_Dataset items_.

──────────────────────────────

/-- The largest counted length of a queue (R302, R304). -/
def State.longest (s : State) (q : Nat) : Nat :=
  let ovh := s.qOverhead q
  if q < 256 then 1024 + ovh
  else if q < 320 then 9216 + ovh
  else
    let b := q - 320
    let w0 := s.get (F.WD_TIMING_W0_V b)
    let w1 := s.get (F.WD_TIMING_W1_V b)
    ovh + (if b < 8 then i2cBusy (bitsOf w0 0 11) 67 1 + 20000
      else if b < 12 then
        10 * (bitsOf w1 8 8 + bitsOf w1 16 8 + bitsOf w1 24 8) + 8 * 4092 * (20 * ceilDiv 50000 (bitsOf w0 0 16)) + 20000
      else if b < 16 then
        let nom := bitsOf w0 0 16
        let dat := if bitsOf w0 16 16 = 0 then nom else bitsOf w0 16 16
        ceilDiv (1000000 * ((ceilDiv (5 * 36) 4 + 13) * dat + ceilDiv (5 * 542) 4 * nom)) (nom * dat)
      else
        let bits := 2 + (if bitAt w1 0 then 7 else 8) + (if bitsOf w1 1 2 = 0 then 0 else 1) + bit1 (bitAt w1 3)
        let de := if bitAt w1 4 then bitsOf w1 16 8 + bitsOf w1 24 8 else 0
        ceilDiv ((4092 * bits + de) * 1000000000) (bitsOf w0 0 24))

/-- At most 64 enabled CAL queues of a bank need the overflow list (R304). -/
def State.overflowOk (s : State) (b : Nat) : Bool :=
  decide (((List.range 340).filter (fun q =>
    let w := s.get (F.BANK_b_e_Wn_W b q 0)
    !s.qIsCredit q && bitAt w 31 && decide (bitsOf w 0 24 < ceilDiv (s.longest q * 1000) 4096))).length ≤ 64)

/-- No policer entry of either bank has PIR below CIR (R100, R312). -/
def State.pirOk (s : State) : Bool :=
  (List.range 2).all (fun b => (List.range 128).all (fun p =>
    decide (bitsOf (s.get (F.BANK_b_e_Wn_W b (340 + p) 0)) 0 24 ≤ bitsOf (s.get (F.BANK_b_e_Wn_W b (340 + p) 1)) 0 24)))

/-- MAC rate in bytes per tick of an Ethernet port (R313). -/
def macRate (laneWord : Nat) : Nat :=
  if bitsOf laneWord 24 2 = 0 then 390625 else if bitsOf laneWord 24 2 = 1 then 156250 else 15625

/-- RATE summed over an external Ethernet port's queues stays within 90 % of the MAC rate (R313). -/
def State.macOk (s : State) : Bool :=
  (List.range 4).all (fun p =>
    match ethWord s.img.recs p with
    | some lw => decide (10 * ((List.range 8).map (fun t => s.rateFor .larger (256 + 8 * p + t) 4)).sum ≤ 9 * macRate lw)
    | none => true)

/-- The four words of a Barchan entry lie in their ranges; an entry of zeros is unused (R312). -/
def entryOk (e : Nat) (w0 w1 w2 w3 : Nat) : Bool :=
  (w0 == 0 && w1 == 0 && w2 == 0 && w3 == 0) ||
    (if e < 340 then
      (w0 &&& 0x70000000) == 0 && decide (w1 < 2 ^ 24) && decide (w2 < 2 ^ 19) && decide (64 ≤ bitsOf w2 0 16)
        && decide (w3 < 256) && (decide (e < 256) || (bitsOf w0 24 2 == 0 && !bitAt w3 7))
     else
      (w0 &&& 0x7F000000) == 0 && decide (w1 < 2 ^ 30) && bitsOf w1 24 2 != 3 && bitsOf w1 26 2 != 3 && bitsOf w1 28 2 != 3
        && decide (w2 < 2 ^ 24) && decide (1111 ≤ w2) && decide (w3 < 2 ^ 24) && decide (1111 ≤ w3))

/-- The entries of a BARCHAN_BANK body with their four words (R312). -/
def bankItems (r : Rec) : List (Nat × Nat × Nat × Nat × Nat) :=
  let w (i : Nat) : Nat := wordAt r.body i
  if r.fmt = 1 then (List.range 468).map (fun e => (e, w (4 * e), w (4 * e + 1), w (4 * e + 2), w (4 * e + 3)))
  else (List.range (r.body.length / 5)).map (fun i => (w (5 * i), w (5 * i + 1), w (5 * i + 2), w (5 * i + 3), w (5 * i + 4)))

/-- Numbers rise strictly. -/
def rising : List Nat → Bool
  | a :: b :: t => decide (a < b) && rising (b :: t)
  | _ => true

/-- BARCHAN_BANK by itself (R312). -/
def bankOk (r : Rec) : Bool :=
  let is := bankItems r
  rising (is.map (·.1)) && is.all (fun i => decide (i.1 < 468) && entryOk i.1 i.2.1 i.2.2.1 i.2.2.2.1 i.2.2.2.2)

/-! ### CHORE_SCHEDULE, TIME_CONFIG -/

/-- The enabled entries of a CHORE_SCHEDULE record (R60). -/
def choresOf (rs : List Rec) : List Chore :=
  match findRec rs 9 0 with
  | some r => ((List.range (r.body.length / 2)).map (fun i =>
      choreOf (wordAt r.body (2 * i)) (wordAt r.body (2 * i + 1)))).filter (·.period != 0)
  | none => []

/-- ARG names a target of its KIND (R60, R61, R483). -/
def argOk (kind arg : Nat) : Bool :=
  match kind with
  | 1 => decide (arg % 32 < 8) && arg == arg % 32 + 256 * (arg % 32)
  | 2 => decide (arg < 4)
  | 3 => decide (arg < 8)
  | 4 => decide (arg < 36)
  | 5 => decide (arg < 12) || arg == 16
  | 6 => arg == 0
  | 7 => arg == 0
  | 8 => decide (arg < 8)
  | _ => false

/-- No two enabled entries of a slot fall due in one tick (R61). -/
def choresApart : List Chore → Bool
  | [] => true
  | c :: cs => cs.all (fun d => d.slot != c.slot
      || d.phase % Nat.gcd c.period d.period != c.phase % Nat.gcd c.period d.period) && choresApart cs

/-- The record holds an entry of a KIND, enabled or not (R61). -/
def holdsKind (rs : List Rec) (kind : Nat) : Bool :=
  match findRec rs 9 0 with
  | some r => (List.range (r.body.length / 2)).any (fun i => bitsOf (wordAt r.body (2 * i)) 10 6 == kind)
  | none => false

/-- The sources of DISC_CTRL that a TIME_CONFIG record carries (R56, R61). -/
def discSrc (rs : List Rec) : Nat := recWord rs 0x12 0 0 % 2 ^ 12

/-- CHORE_SCHEDULE (R60, R61, R614), with the sources that DISC_CTRL has or takes. -/
def choresOk (rs : List Rec) (src : Nat) : Bool :=
  let cs := choresOf rs
  (match findRec rs 9 0 with
   | some r => decide (r.body.length ≤ 2048)
   | none => true)
    && cs.all (fun c => decide (c.slot ≤ 999) && decide (c.phase < c.period) && argOk c.kind c.arg)
    && choresApart cs
    && ((cs.filter (·.kind == 6)).map (·.period)) == [1]
    && (src == 0 || holdsKind rs 7)
    && (List.range 8).all (fun m =>
      match cs.filter (fun c => c.kind == 8 && c.arg == m) with
      | [c] => decide (c.period ≤ 8000)
      | _ => false)

/-- TIME_CONFIG (R41, R58, R59). -/
def timeOk (rs : List Rec) : Bool :=
  let w (i : Nat) : Nat := recWord rs 0x12 0 i
  let srcs := ((List.range 3).map (fun i => bitsOf (w 0) (4 * i) 4)).filter (· != 0)
  let xt := bitsOf (w 0) 16 8
  let lim := w 1
  (w 0 &&& (2 ^ 32 - 1 - 0x00FF0FFF)) == 0 && (w 2 &&& (2 ^ 32 - 1 - 0xFFFF1F1F)) == 0
    && srcs.all (fun c => decide (c ≤ 8)) && srcs.eraseDups.length == srcs.length
    && decide (1 ≤ xt) && decide (xt ≤ 100) && decide (1 ≤ lim) && decide (lim ≤ 219902325)
    && bitsOf (w 2) 16 16 != 0 && bitsOf (w 3) 0 16 != 0 && bitsOf (w 3) 16 16 != 0
    && (!(List.range 5).any (fun i => bitsOf (grpW rs i) 0 3 == 3)
      || decide (lim * 1000000 + xt * 2 ^ 40 ≤ 100 * 2 ^ 40))

/-! ### PLAYA_PARTITIONS -/

/-- WR_GRAINS of a tunnel (R357). -/
def wrGrains (rs : List Rec) (h n : Nat) : Nat := recByte rs 0x0B 0 (576 + 64 * h + n)

/-- The surfaces of one head: sizes, map bounds and overlap (R357, R358). -/
def surfacesOk (rs : List Rec) (x : Nat) : Bool :=
  let w0 (f : Nat) : Nat := recWord rs 0x0B 0 (16 + 64 * x + 2 * f)
  let w1 (f : Nat) : Nat := recWord rs 0x0B 0 (17 + 64 * x + 2 * f)
  let size (f : Nat) : Nat := bitsOf (w0 f) 8 7 * bitsOf (w0 f) 16 7
  let used := (List.range 32).filter (fun f => bitsOf (w0 f) 0 3 != 0)
  let dim (v : Nat) : Bool := decide (1 ≤ v) && decide (v ≤ 64)
  (List.range 32).all (fun f =>
      if bitsOf (w0 f) 0 3 = 0 then w0 f == 0 && w1 f == 0
      else (w0 f &&& (2 ^ 32 - 1 - 0x007F7F07)) == 0 && decide (w1 f < 2 ^ 13) && decide (bitsOf (w0 f) 0 3 ≤ 4)
        && dim (bitsOf (w0 f) 8 7) && dim (bitsOf (w0 f) 16 7) && decide (w1 f + size f ≤ 8192))
    && used.all (fun f => used.all (fun g => f == g || decide (w1 f + size f ≤ w1 g) || decide (w1 g + size g ≤ w1 f)))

──────────────────────────────

_Work to be completed_. The reply should consist solely of the lines above from the one that has "rs i) 0 3 == 3)" through the one that has "let w0 (f : Nat)", reproduced exactly.

_Response_.
    && (!(List.range 5).any (fun i => bitsOf (grpW rs i) 0 3 == 3)
      || decide (lim * 1000000 + xt * 2 ^ 40 ≤ 100 * 2 ^ 40))

/-! ### PLAYA_PARTITIONS -/

/-- WR_GRAINS of a tunnel (R357). -/
def wrGrains (rs : List Rec) (h n : Nat) : Nat := recByte rs 0x0B 0 (576 + 64 * h + n)

/-- The surfaces of one head: sizes, map bounds and overlap (R357, R358). -/
def surfacesOk (rs : List Rec) (x : Nat) : Bool :=
  let w0 (f : Nat) : Nat := recWord rs 0x0B 0 (16 + 64 * x + 2 * f)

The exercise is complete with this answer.